An important distinction is that if you have a recognizable affliction---MS, Cancer, or Lou Gehrig’s disease (ALS), as examples--- people typically understand the gravity of  the situation, if not the life-changing pain. When a person’s health is ruined by obscure or unknown conditions, it is more difficult for people to understand, and navigating this is  difficult for the sufferer.

Most of us have an identity, things we have, or do, that we feel defines us. We might be a marathon runner, a bicyclist, a surfer, a painter, a parent, or any number of things combined. When injury, illness or chronic pain begin to erase that which defined us, hopelessness sets in. All you’re left with is who you are standing there in that moment. You stand in front of the bathroom mirror in the middle of the night, unable to sleep, unable to recognize the person staring back at you. Insult to injury occurs when the chronic pain begins to remold the plastic brain, so that even the personality you once loved begins to slip. For me, this is when thoughts of suicide became a logical rather than a desperate possibility.

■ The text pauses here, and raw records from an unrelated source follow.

-- ==== Sys2Proof/Word.lean ====
section
/-! DEFINITION. The widths of the core (00_scope.md R10, R11): the machine word and the double-width product. -/

namespace Sys2Proof

/-- An operand, result or key value: an unsigned integer of W = 64 bits (R10). -/
abbrev Word := BitVec 64

/-- A product of two words, formed at 2W = 128 bits (R11). -/
abbrev DWord := BitVec 128

/-- A signed two's-complement Bézout coefficient of `modinv_engine`, W + 2 bits (10_state.md R46). -/
abbrev Coeff := BitVec 66

end Sys2Proof
end

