-- ==== Sys2Proof/Decode.lean ====
section
/-! DEFINITION. The decoder (30_encoding.md R84, 44_host_access.md R200-R209), total on every command word and every
transaction, and after it the encoder. Nothing is rejected: the words and transactions that name no command and no
register have rows of their own (ILLEGAL, BUS_ERROR). -/

namespace Sys2Proof

/-- The `OP` field of a command word, bits 3:0 (R80). -/
def opField (w : Word) : BitVec 4 := w.extractLsb' 0 4

/-- The reserved field of a command word, bits 63:4 (R80). -/
def rsvdField (w : Word) : BitVec 60 := w.extractLsb' 4 60

/-- Decode of a command word (R83, R84): the reserved field first, then the opcode map. -/
def decodeCommandWord (w : Word) : Instr :=
  if rsvdField w ≠ 0 then .illegalRsvd (rsvdField w) (opField w)
  else
    match (opField w).toNat with
    | 0x0 => .illegalOp0
    | 0x1 => .gcd
    | 0x2 => .modinv
    | 0x3 => .modmul
    | 0x4 => .modexp
    | 0x5 => .keygen
    | 0x6 => .encrypt
    | 0x7 => .decrypt
    | _ => .illegalOp8F (opField w)

/-- What the acceptance of a command word latches in `L[OP]`, as a function of the word's instruction (10_state.md R44). -/
def commandOf : Instr → Command
  | .gcd => .gcd
  | .modinv => .modinv
  | .modmul => .modmul
  | .modexp => .modexp
  | .keygen => .keygen
  | .encrypt => .encrypt
  | .decrypt => .decrypt
  | _ => .illegal

/-- `decode(w)` of R84: the command a word names. -/
def decodeOp (w : Word) : Command := commandOf (decodeCommandWord w)

/-- Decode of a legal read by its offset (44_host_access.md R201-R209). -/
def decodeRead (addr : BitVec 7) : Instr :=
  match addr.toNat with
  | 0x00 => .rdId
  | 0x08 => .rdCtrl
  | 0x10 => .rdStatus
  | 0x18 => .rdCmd
  | 0x20 => .rdOpa
  | 0x28 => .rdOpb
  | 0x30 => .rdOpm
  | 0x38 => .rdRes
  | 0x40 => .rdKeyN
  | 0x48 => .rdKeyPhi
  | 0x50 => .rdKeyE
  | 0x58 => .rdKeyD
  | _ => .rdReserved addr

/-- Decode of a legal write by its offset (44_host_access.md R201-R209). -/
def decodeWrite (addr : BitVec 7) (v : Word) : Instr :=
  match addr.toNat with
  | 0x00 => .wrId v
  | 0x08 => .wrCtrl v
  | 0x10 => .wrStatus v
  | 0x18 => .wrCmd v
  | 0x20 => .wrOpa v
  | 0x28 => .wrOpb v
  | 0x30 => .wrOpm v
  | 0x38 => .wrRes v
  | 0x40 => .wrKeyN v
  | 0x48 => .wrKeyPhi v
  | 0x50 => .wrKeyE v
  | 0x58 => .wrKeyD v
  | _ => .wrReserved addr v

/-- Decode of a sampled transaction (R200): the error response first (alignment, then width: 20_memory.md R63), then
the key. -/
def decodeTransaction (t : Transaction) : Instr :=
  if !alignedAddr t.addr || t.size != 8 then .busError t.we t.addr t.size
  else if t.we then decodeWrite t.addr t.wdata
  else decodeRead t.addr

/-- The decoder. -/
def decode : Encoded → Instr
  | .commandWord w => decodeCommandWord w
  | .transaction t => decodeTransaction t

/-- The command word of a command row (R83): the opcode with a zero reserved field. -/
def opWord (op : Nat) : Encoded := .commandWord (BitVec.ofNat 64 op)

/-- A legal read of an offset (30_encoding.md R86, R87). -/
def readAt (addr : BitVec 7) : Encoded := .transaction ⟨false, addr, 8, 0⟩

/-- A legal write of an offset (R86, R87). -/
def writeAt (addr : BitVec 7) (v : Word) : Encoded := .transaction ⟨true, addr, 8, v⟩

/-- The encoder, from the opcode map (R83) and the transaction keys (R86, 44_host_access.md R201-R209). -/
def encode : Instr → Encoded
  | .gcd => opWord 0x1
  | .modinv => opWord 0x2
  | .modmul => opWord 0x3
  | .modexp => opWord 0x4
  | .keygen => opWord 0x5
  | .encrypt => opWord 0x6
  | .decrypt => opWord 0x7
  | .illegalOp0 => opWord 0x0
  | .illegalOp8F op => .commandWord ((0 : BitVec 60) ++ op)
  | .illegalRsvd rsvd op => .commandWord (rsvd ++ op)
  | .rdId => readAt 0x00
  | .wrId v => writeAt 0x00 v
  | .rdCtrl => readAt 0x08
  | .wrCtrl v => writeAt 0x08 v
  | .rdStatus => readAt 0x10
  | .wrStatus v => writeAt 0x10 v
  | .rdCmd => readAt 0x18
  | .wrCmd w => writeAt 0x18 w
  | .rdOpa => readAt 0x20
  | .wrOpa v => writeAt 0x20 v
  | .rdOpb => readAt 0x28
  | .wrOpb v => writeAt 0x28 v
  | .rdOpm => readAt 0x30
  | .wrOpm v => writeAt 0x30 v
  | .rdRes => readAt 0x38
  | .wrRes v => writeAt 0x38 v
  | .rdKeyN => readAt 0x40
  | .wrKeyN v => writeAt 0x40 v
  | .rdKeyPhi => readAt 0x48
  | .wrKeyPhi v => writeAt 0x48 v
  | .rdKeyE => readAt 0x50
  | .wrKeyE v => writeAt 0x50 v
  | .rdKeyD => readAt 0x58
  | .wrKeyD v => writeAt 0x58 v
  | .rdReserved addr => readAt addr
  | .wrReserved addr v => writeAt addr v
  | .busError we addr size => .transaction ⟨we, addr, size, 0⟩

/-- The transaction key `TK = reg_we * 128 + reg_addr` (R86). -/
def transactionKey (t : Transaction) : BitVec 8 := BitVec.ofBool t.we ++ t.addr

/-- The transaction with a key, of width 8 and with data zero: how the opcode table names a transaction (assumption 7). -/
def transactionOfKey (key : BitVec 8) : Transaction :=
  ⟨key.getLsbD 7, key.extractLsb' 0 7, 8, 0⟩

/-- The encoded form of a word of the opcode table: a row of up to 8 bits is a transaction key, a longer one, up to 64
bits, a command word (assumption 7). -/
def encodedOfTableWord (nbits w : Nat) : Option Encoded :=
  if w < 2 ^ nbits then
    if nbits ≤ 8 then some (.transaction (transactionOfKey (BitVec.ofNat 8 w)))
    else if nbits ≤ 64 then some (.commandWord (BitVec.ofNat 64 w))
    else none
  else none

/-- The instruction the decoder reads from a word of the opcode table, as spec/opcode_table.json numbers its bits. -/
def decodeTableWord (nbits w : Nat) : Option Instr := (encodedOfTableWord nbits w).map decode

end Sys2Proof
end

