-- ==== Sys2Proof/Machine/Operands.lean ====
section
/-! DEFINITION. The operands of a command (30_encoding.md R81): the latched registers and the key registers. -/

namespace Sys2Proof.Machine

/-- The operands of the running command: only latched copies and key registers (10_state.md R45). -/
def State.operands (s : State) : Operands :=
  { a := s.la, b := s.lb, m := s.lm, keyValid := s.keyValid, keyN := s.keyN, keyE := s.keyE, keyD := s.keyD }

/-- The copy of the operand registers taken at acceptance (10_state.md R45, 40_command_model.md R101). -/
def State.latchOperands (s : State) : State :=
  { s with la := s.opa, lb := s.opb, lm := s.opm }

/-- Operand pre-reduction, `x mod m` for `m >= 1` (41_number_theory.md R121). -/
def red (x m : Word) : Word := x % m

end Sys2Proof.Machine
end

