-- ==== Sys2Proof/Machine/Outcome.lean ====
section
/-! DEFINITION. The outcome function (40_command_model.md R103): what each command's microsequence comes to. -/

namespace Sys2Proof.Machine

/-- The microsequence a latched command runs. -/
def microOf : Command → Micro
  | .gcd => microGcd
  | .modinv => microModinv
  | .modmul => microModmul
  | .modexp => microModexp
  | .keygen => microKeygen
  | .encrypt => microEncrypt
  | .decrypt => microDecrypt
  | .illegal => microIllegal

/-- The outcome of a command on its operands (R103), run on engine registers that hold `e`. -/
def outcomeFrom (e : Engine) (c : Command) (o : Operands) : Option CmdOutcome :=
  (microFinish (microOf c o) (e.start c)).pending

/-- The outcome of a command on its operands (R103): it does not depend on what the working registers hold (10_state.md
R46), so they are taken at their reset values. -/
def outcome (c : Command) (o : Operands) : Option CmdOutcome := outcomeFrom Engine.reset c o

end Sys2Proof.Machine
end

I have it better than some. That phrase, however, is one that chronic pain sufferers do not want to hear from family or friends, because it unnecessarily minimalizes their situation. Put it this way: if you lost a leg in a car accident, you know there are people worse off, but it won’t make you feel better in emergency to know then  that someone in the next OR lost two legs. Perhaps  later, when you’re recovering, but not in emergency. Comparing pain is not the way to address the situation. At the moment of extreme chronic pain, there is nothing in the world worse to the sufferer.

My luck is in the form of a loving and supportive partner, family and friends. This is crucial, because at some point it’s not enough to fight only for yourself. You have to fight for those who love you. Also, I have a condition that can be managed to some degree.  Others aren’t so fortunate.

A lot of people with chronic illness and pain cannot work. Over time, savings dwindle. Some people need to sell their homes for whatever cash they can glean. There are tax rebates available for specific ailments, and  disability is available in this country, but it’s woefully inadequate. Here in BC, disability payments for a single man are less than $1000 a month. Better than nothing, but not much, especially if you’re in Vancouver---one of the most expensive cities in the world to live---where I had to come to access a decent array of health professionals.

The only way big banks could be saved in the 2008 financial crisis was for taxpayers to pool their resources, yet we as taxpayers expect people who fall ill, through no fault of their own, to bail out themselves, or to have  loved ones become strapped with crippling bills and debt---it’s known that a great number of homeless are mentally or physically ill. Sadly,  it has become political suicide to raise taxes, which is where money comes from for helping people.

We live in an Oprahesque world where we’re convinced we can be in control of everything, including our health, a mindset that makes it easy to blame the unfortunate. It’s a thought process rooted in fear: “I’m in control, therefore that can’t happen to me. If it happens to someone else, it must be their fault”.

What sufferers of chronic pain and illness need is not blame, comparisons or even willy-nilly advice, no matter how well intended.  What they need is love, acceptance and support, often in the form of an ear.

Ask yourself, “What would I want for my  loved ones?”